4.9 Parkinsonisme dan Gangguan Sejenis

4.9.1 Dopaminergik
4.9.2 Antimuskarinik
4.9.3 Obat untuk tremor, khorea, tiks, dan gangguan sejenis

 Pada penyakit Parkinson yang idiopatik terjadi proses degenerasi yang progresif neuron berpigmen dalam subtansia nigra, akhirnya menyebabkan defisiensi neurotransmitter dopamin. Hal ini menyebabkan terjadinya ketidakseimbangan neurokemikal di ganglia basalis, yang menimbulkan tanda khusus dan gejala penyakit Parkinson.
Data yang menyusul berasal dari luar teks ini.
-- ==== Sys2Proof/Machine/Qtb.lean ====
section
/-! DEFINITION. The Quantity Table (chapter 2): samples and erasures, quantity states, deliveries, and the
updates handed to the takers. -/

namespace Sys2Proof.Machine

/-! ## One quantity -/

/-- Y after a good sample (R22). -/
def smoothed (w x : Int) (r : Qty) : Int :=
  match r.state with
  | .unprimed => 16 * x
  | .stale => 16 * x
  | .priming => r.y + ((16 * x - r.y) * w).tdiv 16
  | .valid => r.y + ((16 * x - r.y) * w).tdiv 16

/-- The state after a good sample (R24). -/
def primedState (r : Qty) : QState :=
  match r.state with
  | .unprimed => .priming
  | .stale => .priming
  | .priming => if 3 ≤ r.prime then .valid else .priming
  | .valid => .valid

/-- The prime count after a good sample (R24). -/
def primedCount (r : Qty) : Nat :=
  match r.state with
  | .unprimed => 1
  | .stale => 1
  | .priming => if 3 ≤ r.prime then 4 else r.prime + 1
  | .valid => 4

/-- A good sample `x` with the weight `w` at plant time `now` (R22, R24). -/
def Qty.sample (now : U32) (w x : Int) (r : Qty) : Qty :=
  { r with
    state := primedState r, y := smoothed w x r, prime := primedCount r, run := 0
    lastGood := some now }

/-- The state after an erasure that brought the run to `run` (R25). -/
def erasedState (limit : Int) (run : Nat) (r : Qty) : QState :=
  match r.state with
  | .unprimed => .unprimed
  | .stale => .stale
  | .priming => if reaches run limit then .stale else .priming
  | .valid => if reaches run limit then .stale else .valid

/-- An erasure under an erasure limit (R25). -/
def Qty.erase (limit : Int) (r : Qty) : Qty :=
  { r with
    state := erasedState limit (run15 r.run) r
    prime := if erasedState limit (run15 r.run) r = .valid then 4 else 0
    run := run15 r.run }

/-- The quantity made STALE by a LOST station or a lowered limit (R18, R26). -/
def Qty.makeStale (r : Qty) : Qty :=
  match r.state with
  | .priming => { r with state := .stale, prime := 0 }
  | .valid => { r with state := .stale, prime := 0 }
  | .unprimed => r
  | .stale => r

/-- Y after a change of the plausible range (R18). -/
def Qty.clampRange (lo hi : Int) (r : Qty) : Qty :=
  if r.state = .unprimed then r
  else if reportedOf r.y < lo then { r with y := 16 * lo }
  else if hi < reportedOf r.y then { r with y := 16 * hi }
  else r

/-- A reading is a good sample: its quality is GOOD and it lies in the plausible range (R19). -/
def State.isGood (s : State) (q : QtyNo) : Reading → Bool
  | .value v .good => decide (s.qtySet q .rangeLow ≤ v ∧ v ≤ s.qtySet q .rangeHigh)
  | .value _ .suspect => false
  | .value _ .fault => false
  | .erasure => false

/-- The value a reading carries. -/
def readingValue : Reading → Int
  | .value v _ => v | .erasure => 0

/-- The reading of a quantity taken as a sample or an erasure (R19). -/
def State.takeReading (s : State) (q : QtyNo) (x : Reading) (r : Qty) : Qty :=
  if s.isGood q x then r.sample s.svp.plantTime (s.qtySet q .weight) (readingValue x)
  else r.erase (s.qtySet q .eraseLimit)

/-! ## Updates (R27) -/

/-- A move from one state to another that an update lists: into or out of VALID, or into STALE. -/
def listedMove (old new : QState) : Bool :=
  decide (old ≠ new) && (decide (old = .valid) || decide (new = .valid) || decide (new = .stale))

end Sys2Proof.Machine

namespace Sys2Proof

/-- What an update lists of the quantities a taker takes up; it shows the whole station. -/
def Update.only (takes : QtyNo → Bool) (u : Update) : Update :=
  { u with
    values := u.values.filter fun x => takes x.1
    changes := u.changes.filter fun x => takes x.1 }

/-- The update that lists nothing. -/
def Update.empty : Update := ⟨[], [], [], []⟩

/-- The sample number an analyser's GOOD reply carries (R21). -/
def Delivery.analyserNo (d : Delivery) : Option Byte :=
  if d.kind = .analyser then d.sampleNo else none

/-- An update with both lists empty is not handed. -/
def Update.isEmpty (u : Update) : Bool := u.values.isEmpty && u.changes.isEmpty

end Sys2Proof

namespace Sys2Proof.Machine

/-- The offset of a channel's quantity (R16). -/
def wellOffset (q : QtyNo) : Option Nat := if q.val < 96 then some (q.val % 6) else none

/-- The quantities each block takes up (section 2.1). SCM takes every quantity of a well, since an update
that lists any of them is an evaluation of its inhibitor feed (R42). -/
def scmTakes (q : QtyNo) : Bool :=
  (wellOffset q).isSome
    || decide (q ∈ [qSepBrineT, qReinjT, qMixT, qHxOutT, qHxBrineFlow, qHxDp, qSilica])
def hxcTakes (q : QtyNo) : Bool :=
  decide (q ∈ [qHxInT, qHxOutT, qHxBrineFlow, qNetSupplyT, qNetReturnT, qNetFlow, qOutdoorT])
def wccTakes (q : QtyNo) : Bool :=
  match wellOffset q with
  | some k => decide (k = 0 ∨ k = 2)
  | none => false
def tbcTakes (q : QtyNo) : Bool := decide (96 ≤ q.val ∧ q.val ≤ 100)
def bbuTakes (q : QtyNo) : Bool := decide (q = qTankLevel)

/-- The events by which an update reaches its takers, one for each that takes up a listed quantity
(R27, log 21). -/
def updateEvents (u : Update) : List Instr :=
  let part := fun (takes : QtyNo → Bool) (mk : Update → Instr) =>
    if (u.only takes).isEmpty then [] else [mk (u.only takes)]
  part scmTakes .scmUpdate ++ part hxcTakes .hxcUpdate ++ part wccTakes .wccUpdate
    ++ part tbcTakes .tbcUpdate ++ part bbuTakes .bbuTankUpdate ++ part (fun _ => true) .sqrQtyUpdate

/-- A quantity as an update shows it: its state and reported value (R27). -/
def State.shownOf (s : State) (q : QtyNo) : QtyNo × QState × Int := (q, (s.qtb.get q).state, s.reported q)

/-- QTB hands on an update of a station, which shows the station's quantities as they stand (R27) and as they
stood in `old`, before the event (log 42). -/
def State.handUpdate (s old : State) (station : List QtyNo) (u : Update) : State :=
  s.hand (updateEvents { u with shown := station.map s.shownOf, before := station.map old.shownOf })

/-! ## Deliveries (R19 to R21) -/

/-- A quantity record written, and what the update then lists of it. -/
def recordQty (acc : State × Update) (q : QtyNo) (r : Qty) (isSample : Bool) : State × Update :=
  let old := (acc.1.qtb.get q).state
  ({ acc.1 with qtb := acc.1.qtb.set q r },
   { acc.2 with
     values := acc.2.values ++ (if isSample && decide (r.state = .valid) then [(q, reportedOf r.y)] else [])
     changes := acc.2.changes ++ (if listedMove old r.state then [(q, old, r.state)] else []) })

/-- One reading of a delivery taken. -/
def takeOne (acc : State × Update) (x : QtyNo × Reading) : State × Update :=
  recordQty acc x.1 (acc.1.takeReading x.1 x.2 (acc.1.qtb.get x.1)) (acc.1.isGood x.1 x.2)

/-- A GOOD analyser reply repeats the recorded sample number (R21). -/
def State.repeats (s : State) (d : Delivery) : Bool :=
  match d.analyserNo with
  | some n => decide ((s.qtb.get qSilica).sampleNo = some n)
  | none => false

/-- The reply's sample number becomes the recorded one (R21). -/
def State.noteSample (s : State) (d : Delivery) : State :=
  match d.analyserNo with
  | some n => { s with qtb := s.qtb.modify qSilica fun r => { r with sampleNo := some n } }
  | none => s

/-- The state and the update after a delivery taken whole (R19, R21). -/
def State.takeDelivery (s : State) (d : Delivery) : State × Update :=
  if s.repeats d then (s, .empty)
  else d.readings.foldl takeOne (s.noteSample d, .empty)

/-- QTB takes a delivery (R19 to R25, R27). -/
def State.deliver (s : State) (d : Delivery) : State :=
  let r := s.takeDelivery d
  r.1.handUpdate s (stationQtys d.kind d.channel) r.2

/-- QTB_DELIVERY (R19). -/
def execQtbDelivery (d : Delivery) (s : State) : Result := .next ((s.took (.qtbDelivery d)).deliver d)

/-! ## A station declared LOST (R26) -/

/-- Every PRIMING or VALID quantity of a list made STALE, with what the update lists. -/
def State.staleAll (s : State) (l : List QtyNo) : State × Update :=
  l.foldl (fun acc q => recordQty acc q (acc.1.qtb.get q).makeStale false) (s, .empty)

/-- QTB makes the station's quantities STALE and hands one update (R26). -/
def State.stationLost (s : State) (kind : Kind) (channel : WellNo) : State :=
  let r := s.staleAll (stationQtys kind channel)
  r.1.handUpdate s (stationQtys kind channel) r.2

/-- QTB_STATION_LOST (R26). -/
def execQtbStationLost (kind : Kind) (channel : WellNo) (s : State) : Result :=
  .next ((s.took (.qtbStationLost kind channel)).stationLost kind channel)

/-! ## A setting of a quantity taken (R18) -/

/-- The quantities of the station that feeds a quantity (R16). -/
def feederQtys (q : QtyNo) : List QtyNo :=
  if q.val < 96 then stationQtys .well (Fin.ofNat 16 (q.val / 6))
  else if q.val < 101 then stationQtys .turbine 0
  else if q ∈ stationQtys .brine 0 then stationQtys .brine 0
  else if q = qSilica then stationQtys .analyser 0
  else if q = qOutdoorT then stationQtys .weather 0
  else stationQtys .exchanger 0

/-- QTB takes an accepted setting of a quantity (R18). -/
def State.qtySettingTaken (s : State) (q : QtyNo) (i : QtyItem) : State :=
  match i with
  | .rangeLow => { s with qtb := s.qtb.modify q (Qty.clampRange (s.qtySet q .rangeLow) (s.qtySet q .rangeHigh)) }
  | .rangeHigh => { s with qtb := s.qtb.modify q (Qty.clampRange (s.qtySet q .rangeLow) (s.qtySet q .rangeHigh)) }
  | .weight => s
  | .eraseLimit =>
    if reaches (s.qtb.get q).run (s.qtySet q .eraseLimit) then
      let r := s.staleAll [q]
      r.1.handUpdate s (feederQtys q) r.2
    else s

/-! ## READ_QTY (R28) -/

/-- READ_QTY's answer (R28). -/
def State.readQty (first count : Nat) (s : State) : Answer :=
  if 1 ≤ count ∧ count ≤ 24 ∧ first ≤ 114 ∧ first + count ≤ 115 then
    s.says .ok (.qtys (((List.finRange 115).drop first |>.take count).map s.viewOf))
  else s.says .badValue

/-- READ_QTY (R28). -/
def execReadQty (first count : Nat) (s : State) : Result :=
  .next (s.serve 0x10 (State.readQty first count))

end Sys2Proof.Machine
end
Terapi obat tidak mencegah perkembangan penyakit, namun dapat meningkatkan kualitas hidup pasien.

Sebelum memulai pengobatan, pasien sebaiknya diberikan informasi mengenai keterbatasan efektifitas obat dan efek samping yang mungkin muncul. Sekitar 5-10% pasien dengan penyakit Parkinson memberikan respons buruk terhadap terapi.

Gejala yang menggambarkan penyakit Parkinson dapat muncul pada penyakit seperti supranuklear palsy yang progresif dan atrofi multipel sistem. Namun penyakit di atas biasanya tidak memberikan respon terhadap terapi yang digunakan untuk mengatasi penyakit Parkinson idiopatik.

Lansia. Obat antiparkinson dapat menyebabkan kondisi kebingungan pada pasien lansia. Karena itu pemberian obat ini sebaiknya dimulai dengan dosis rendah dan dosis ditingkatkan secara bertahap.